Time and space is dictated by our perspective of the "body of reference".

The sum of multiplication is dictated by our perspective of "value and space"

 

In any case I will certainly not argue with you here. As it is slightly off topic. And as my only education in this filed comes from reading "relativity" written by Einstein. And as I am sure you know that book is meant for the "philosopher" not the "mathematician". As he even suggest himself, paraphrased of course. Also to say that if nothing else I should "think" I have chosen the right name in any case. As multiplication is indeed relative. Relative to what number is space, and what number is value. Albeit, "pointing" this out makes no difference except where as 0 is involved.

 

 

 

 

 

Strange

 

1.

 

(2dv)= (2 defined values) = (1v,1v )........no space present

 

(2ds) = (2 defined spaces) = (x,x).......no value present

 

(2dv,X,X) = 2 defined values and spaces "sort of" put together

 

(1,1) is the 2 defined values placed into the 2 defined spaces. When a value is placed into a space it becomes a number so that.

 

(1+1) = 2

 

So that

 

(2dv,X,X) = 2

 

 

 

2.

 

2 defined values do not "necessarily" refer to 2 defined spaces, or (x,x). If however I put the values into the spaces then I have a number. The number 2. Again placing value into space while creating a number is slightly different then placing value into space when multiplying or dividing, that is the "quantities" of space and value are different when multiplying and dividing as opposed to "generating" a number.

 

 

3.

 

Yes this is exactly what I am saying

 

 

4.

 

An undefined value has no "further" defining. That is I can not say if the value is finite, or infinite. Fractional or Whole. Value is still present, but it is undefined. Where as a defined value may be "further" defined as finite, infinite, fractional, whole.

 

 

5.

 

Like answer as above

 

 

6. and 7.

 

Yes (0v,X) = (1undefindvalue,X) = 0

 

The significance being only that the first representation is the simplest. But the explanation for the symbol 0 existing here instead of 1 is that the value is undefined as opposed to 1's defined value.

 

 

8. and 9.

 

"The value is represented by the "position" on the number line. A position is a measure of space. One is within the other. So that the actual "length" or space of all numbers on a number line is exactly the same. It is only the labeling of the values that change.

 

\----------\----------\----------\

 

It is either that the first "vertical" line is -1, the second line 0, the third line 1 and so on,

 

or it is that from the first "vertical" line to the second line is -1 from the second line to the third line is 0 and from the third line to fourth line is 1

 

 

but in all cases the "physically measurable space" of the line, and or "between" the lines is equal for all numbers including 0.

 

 

10.

 

(F) stands for finite. (I) stands for Infinite

(S) stands for small, or "fractional" (L) stands for large, or "whole"

 

This extra "further defining" is only necessary when showing that some values and spaces are infinite as opposed to finite. And that some values and spaces are fractional as opposed to whole. I used this only because it was required to represent pi in AJB's equations.

 

 

11.

 

I have to label all numbers accordingly to "get" across what I am trying to communicate. It is the "nature" of multiplication that the "commutative" property exists. Only with 0 do we need to point out the difference between value and space. Because if we don't , then we can't multiply and therefore divided by zero.

 

I hope I have replied effectively and efficiently.

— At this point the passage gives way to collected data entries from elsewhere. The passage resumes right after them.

/-- V5: a zero-length burst. -/
theorem test_pgStart_zero :
    (after ⟨0x11#8, 1#32, 0#32, 100000#32⟩ (inputs false false 50#32) start).map
      (fun t => (t.pgState, t.pgEmitted, t.pgRequested, t.pgDir, t.pgLastT)) =
      some (.complete, 0#32, 0#32, .rev, 50#32) := by decide

/-- V5. -/
theorem test_pgStop :
    (after (bare 0x12#8) (inputs false false 0#32) (highSession .fwd 3#32 9#32)).map
      (fun t => (t.pgState, t.outFwd, t.pgLevel, t.pgEmitted)) = some (.idle, false, false, 3#32) := by decide

/-- V5: the elapsed time wraps. -/
theorem test_pgUpdate_rises :
    (after (bare 0x13#8) (inputs false false 3#32)
      { start with pgState := .running, pgRequested := 1#32, pgInterval := 5#32, pgLastT := 0xFFFFFFFE#32 }).map
      (fun t => (t.outFwd, t.outRev, t.pgLevel, t.pgLastT)) = some (true, false, true, 3#32) := by decide

/-- V5, S1's last transition. -/
theorem test_pgUpdate_completes :
    (after (bare 0x13#8) (inputs false false 5#32) (highSession .fwd 1#32 2#32)).map
      (fun t => (t.pgState, t.outFwd, t.pgLevel, t.pgEmitted, t.pgLastT)) =
      some (.complete, false, false, 2#32, 5#32) := by decide

/-- V5. -/
theorem test_pgGetState :
    (after (bare 0x14#8) (inputs false false 0#32) { start with pgState := .complete }).map (·.rspData) =
      some 2#32 := by decide

/-- V5. -/
theorem test_pgGetCount :
    (after (bare 0x15#8) (inputs false false 0#32) { start with pgEmitted := 2#32 }).map (·.rspData) =
      some 2#32 := by decide

/-- V6: a running generator stays running. -/
theorem test_pcInit :
    (after (bare 0x20#8) (inputs false false 0#32)
      { highSession .fwd 3#32 9#32 with pcState := .moving, pcTarget := 2949120#32 }).map
      (fun t => (t.pcTarget, t.pcState, t.pgState, t.outFwd)) = some (0#32, .idle, .running, true) := by decide

/-- V6: -60 degrees clamps to -45. -/
theorem test_pcSetTarget :
    (after ⟨0x21#8, 0xFFC40000#32, 0#32, 0#32⟩ (inputs false false 0#32) { start with pcState := .error }).map
      (fun t => (t.pcTarget, t.pcState)) = some (0xFFD30000#32, .moving) := by decide

/-- V6: 2045 degrees of error clamp to 1000 pulses. -/
theorem test_pcUpdate_bursts :
    (after (bare 0x22#8) (inputs false false 0#32) (movingTo 2949120#32 (-2000#32))).map
      (fun t => (t.pgState, t.pgDir, t.pgRequested, t.pgInterval, t.pcState)) =
      some (.running, .fwd, 1000#32, 5#32, .moving) := by decide

/-- V6: the last falling edge and the next burst in one command. -/
theorem test_pcUpdate_reissues :
    (after (bare 0x22#8) (inputs false false 7#32)
      { highSession .fwd 9#32 10#32 with pcState := .moving, pcTarget := 196608#32 }).map
      (fun t => (t.pgState, t.pgEmitted, t.pgRequested, t.pgLastT, t.outFwd)) =
      some (.running, 0#32, 10#32, 7#32, false) := by decide

/-- V6. -/
theorem test_pcGetTarget :
    (after (bare 0x23#8) (inputs false false 0#32) (movingTo 0xFFD30000#32 0#32)).map (·.rspData) =
      some 0xFFD30000#32 := by decide

/-- V2. -/
theorem test_pcGetCurrent :
    (after (bare 0x24#8) (inputs true true 0#32) { start with qdRaw := 3#32 }).map
      (fun t => (t.rspData, t.qdPrev)) = some (196608#32, 0#2) := by decide

/-- V6. -/
theorem test_pcGetState :
    (after (bare 0x25#8) (inputs false false 0#32) { start with pcState := .error }).map (·.rspData) =
      some 3#32 := by decide

/-- V6. -/
theorem test_pcHoming :
    (after (bare 0x26#8) (inputs false false 0#32)
      { highSession .fwd 3#32 9#32 with pcState := .error, qdRaw := 250#32, pcTarget := 65536#32 }).map
      (fun t => (t.qdOffset, t.pcTarget, t.pcState, t.pgState, t.outFwd)) =
      some (250#32, 0#32, .idle, .idle, false) := by decide

/-- V6. -/
theorem test_pcEstop :
    (after (bare 0x27#8) (inputs false false 0#32)
      { highSession .rev 3#32 9#32 with pcState := .moving, pcTarget := 65536#32 }).map
      (fun t => (t.pcState, t.outRev, t.pgState, t.pcTarget, t.pgEmitted)) =
      some (.error, false, .idle, 65536#32, 3#32) := by decide

/-- V7: an illegal opcode. -/
theorem test_illegal_opcode :
    (after ⟨0x0A#8, 1#32, 2#32, 3#32⟩ (inputs true true 9#32) { start with qdRaw := 5#32, rspData := 7#32 }).map
      (fun t => (t.rspStatus, t.rspData, t.qdRaw, t.qdPrev)) = some (true, 0#32, 5#32, 0#2) := by decide

/-- V7: reset and a QD_SET_OFFSET 5 at one edge. -/
theorem test_reset_wins :
    clockEdge ⟨true, true, ⟨0x06#8, 5#32, 0#32, 0#32⟩, inputs true false 0#32⟩ { start with qdRaw := 9#32 } =
      .next { start with qdPrev := 2#2, sample := inputs true false 0#32 } := rfl

/-- A step runs the command that withFetchWord places, from the reset state. -/
theorem test_withFetchWord :
    step (State.reset.withFetchWord 8 0x14) = .next { State.reset with rspData := 0#32 } ∧
    step (State.reset.withFetchWord 8 0x27) = .next { State.reset with pcState := .error } := ⟨rfl, rfl⟩

/-! ### Witnesses: every statement with hypotheses has a state and operands that meet them -/

/-- Any n polls of the ideal plant exist, from every state. -/
theorem idealRun_exists (n : Nat) (s : State) : ∃ u, IdealRun n s u := by
  induction n generalizing s with
  | zero => exact ⟨s, .done s⟩
  | succ n ih =>
    have hx : ∀ x, ∃ t, exec .pcUpdate (s.latch x) = .next t := fun x => by
      rcases execPcUpdate_cases (s.latch x) with ⟨-, e⟩ | ⟨-, -, e⟩ | ⟨-, -, -, e⟩ | ⟨-, -, -, e⟩ <;> exact ⟨_, e⟩
    obtain ⟨t, ht⟩ := hx (inputs false false (s.pgLastT + s.pgInterval))
    obtain ⟨u, hu⟩ := ih (idealPlant s t)
    refine ⟨u, .poll _ (fun _ => ?_) ht hu⟩
    have h : s.pgLastT + s.pgInterval - s.pgLastT = s.pgInterval := by bv_omega
    simp only [inputs, h, Nat.le_refl]

theorem witness_OpcodeMapSelectsTheCommand : decode (bare 0x27#8) = .ok .pcEstop := rfl

theorem witness_IllegalOpcodeOnlyAnswersStatusOne :
    (∀ i, decode (bare 0x00#8) ≠ .ok i) ∧ (∀ i, decode (bare 0x0F#8) ≠ .ok i) ∧
    (∀ i, decode (bare 0x1F#8) ≠ .ok i) ∧ ∀ i, decode (bare 0x28#8) ≠ .ok i :=
  ⟨nofun, nofun, nofun, nofun⟩

theorem witness_IgnoredOperandBitsNeverMatter :
    let w : CommandWord := ⟨0x11#8, 1#32, 5#32, 6#32⟩
    let v : CommandWord := ⟨0x11#8, 0xFFFFFFFF#32, 5#32, 6#32⟩
    let w' : CommandWord := ⟨0x21#8, 5#32, 0#32, 0#32⟩
    let v' : CommandWord := ⟨0x21#8, 5#32, 1#32, 2#32⟩
    w ≠ v ∧ w.op = v.op ∧ (w.arg0.getLsbD 0 = v.arg0.getLsbD 0 ∧ w.arg1 = v.arg1 ∧ w.arg2 = v.arg2) ∧
      w' ≠ v' ∧ w'.op = v'.op ∧ w'.arg0 = v'.arg0 := by decide

/-- An idle edge, then an edge with a command. -/
def idleThenCommand : List Edge := [⟨false, false, bare 0x01#8, inputs true true 3#32⟩,
  commandEdge (bare 0x02#8) (inputs true false 4#32)]

theorem witness_StepRunsTheAcceptedCommand :
    let e : Edge := commandEdge (bare 0x02#8) (inputs true false 4#32)
    let d : Edge := ⟨false, false, bare 0x01#8, inputs true true 3#32⟩
    (∀ x ∈ [d], x.rst = false ∧ x.cmdValid = false) ∧ (e.rst = true ∨ e.cmdValid = true) ∧
    { start with pending := idleThenCommand }.pending = [d] ++ e :: [] ∧
    e.rst = false ∧ decode e.cmd = .ok .qdUpdate := by
  refine ⟨by decide, by decide, rfl, rfl, rfl⟩

theorem witness_StepDrawsUnknownInputs :
    ∀ e ∈ { start with pending := [⟨false, false, bare 0x01#8, inputs true true 3#32⟩] }.pending,
      e.rst = false ∧ e.cmdValid = false := by decide

theorem witness_ResetEdgeWinsAndEqualsTheInits :
    (Edge.mk true true (bare 0x06#8) (inputs true false 0#32)).rst = true := rfl

theorem witness_QdUpdateIgnoresNoise :
    { start with sample := inputs false false 0#32 }.phaseNow = start.qdPrev ∧
    { start with sample := inputs true true 0#32 }.phaseNow = start.qdPrev ^^^ 3#2 := by decide

/-- Forward from 00 and reverse from 10: the four samples of each cycle. -/
theorem witness_UndersamplingMiscounts :
    (0#2, 2#2, 3#2, 1#2, (1 : Int)) ∈ [(0#2, 2#2, 3#2, 1#2, (1 : Int))] ∧ start.qdPrev = 0#2 ∧
    { start with sample := inputs true false 0#32 }.phaseNow = 2#2 ∧
    { start with sample := inputs true true 0#32 }.phaseNow = 3#2 ∧
    { start with sample := inputs false true 0#32 }.phaseNow = 1#2 ∧
    { start with sample := inputs false false 0#32 }.phaseNow = 0#2 := by decide

theorem witness_QdUpdateSequencesSumTheTable : start.qdPrev = 0#2 := rfl

/-- The largest count that does not saturate at PPR = 1 (V3), and the count 0. -/
theorem witness_CountToAngleResult :
    let s : State := { start with params := ⟨1, 0, 0, by decide⟩ }
    (91#32 : Word).toInt.natAbs * 23592960 < 2147483648 * s.params.ppr ∧ (0#32 : Word) = 0#32 := by decide

/-- The largest angle below one count at PPR = 1000 (V3). -/
theorem witness_AngleToCountResult :
    let s : State := { start with params := ppr1000 }
    (23592#32 : Word).toInt.natAbs * s.params.ppr < 23592960 := by decide

/-- PPR = 1000: one degree, and the most negative angle; and the largest PPR that never saturates. -/
theorem witness_AngleRoundTripLosesLessThanOneCount :
    let x : Word := 65536#32
    let y : Word := 0x80000000#32
    (Params.mk 23592960 0 0 (by decide)).ppr ≤ 23592960 ∧
    (-2147483648 ≤ Int.tdiv (x.toInt * ppr1000.ppr) 23592960 ∧ Int.tdiv (x.toInt * ppr1000.ppr) 23592960 ≤ 2147483647 ∧
      0 ≤ x.toInt) ∧
    (-2147483648 ≤ Int.tdiv (y.toInt * ppr1000.ppr) 23592960 ∧ Int.tdiv (y.toInt * ppr1000.ppr) 23592960 ≤ 2147483647 ∧
      y.toInt ≤ 0) := by decide

/-- The boundary frequencies 0, 500001, 1 and 500000. -/
theorem witness_HalfCycleInterval :
    (0#32 : Word).toNat = 0 ∧ 500001 ≤ (500001#32 : Word).toNat ∧
    (1 ≤ (1#32 : Word).toNat ∧ (1#32 : Word).toNat ≤ 500000) ∧
    (1 ≤ (500000#32 : Word).toNat ∧ (500000#32 : Word).toNat ≤ 500000) := by decide

/-- A session of one pulse with its line low, the poll at time t, last transition at 0, interval 5. -/
def lowSession (t : Word) : State :=
  { start with pgState := .running, pgRequested := 1#32, pgInterval := 5#32, sample := inputs false false t }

You previously post was highly engaging and most appreciative.

Edited by conway
Posted

So, as far as I understand it after 13 pages, you have a scenario that can be summarised as follows.

I have invented a thing that isn't a number and a thing that isn't division (it's doing nothing) and a thing that isn't zero.

Using these you can "divide" a "thing" by "zero".

 

Which may well be tautologically true- but doesn't actually mean that you can divide by zero as shown by your repeated failure to say how to do so.

Posted (edited)

Strange

 

1. Why is "2defindedvalues" written with no spaces?

 

(2dv)= (2 defined values) = (1v,1v )........no space present

 

(2ds) = (2 defined spaces) = (x,x).......no value present

 

(2dv,X,X) = 2 defined values and spaces "sort of" put together

 

(1,1) is the 2 defined values placed into the 2 defined spaces. When a value is placed into a space it becomes a number so that.

 

(1+1) = 2

 

So that

 

(2dv,X,X) = 2

 

I am still struggling to get to grips with this. (As an aside, it doesn't answer my question, which was about the significance of "2defindedvalues" being written as one word.)

 

If I understand correctly, neither "2dv" nor "2ds" represent numbers. Your "spaces" (x,x) seem to be like boxes into which you put values. Only when values are placed into boxes do they represent numbers.

 

So when you say

"(1,1) is the 2 defined values placed into the 2 defined spaces. When a value is placed into a space it becomes a number so that (1+1) = 2"

you are putting the value "1" into two boxes. This represents the number 2; the sum of the values in the the boxes.

 

Is that correct?

 

If so, can we also represent the number 2 by putting the value 2 into one space/box, which I assume you would represent as "(2)" ?

Can we also represent the number 2 by putting 0.5 into four spaces/boxes: "(0.5,0.5,0.5,0.5)" ?

 

 

2. Does "2 defined values" refer to the following x,x ?

 

2 defined values do not "necessarily" refer to 2 defined spaces, or (x,x). If however I put the values into the spaces then I have a number. The number 2. Again placing value into space while creating a number is slightly different then placing value into space when multiplying or dividing, that is the "quantities" of space and value are different when multiplying and dividing as opposed to "generating" a number.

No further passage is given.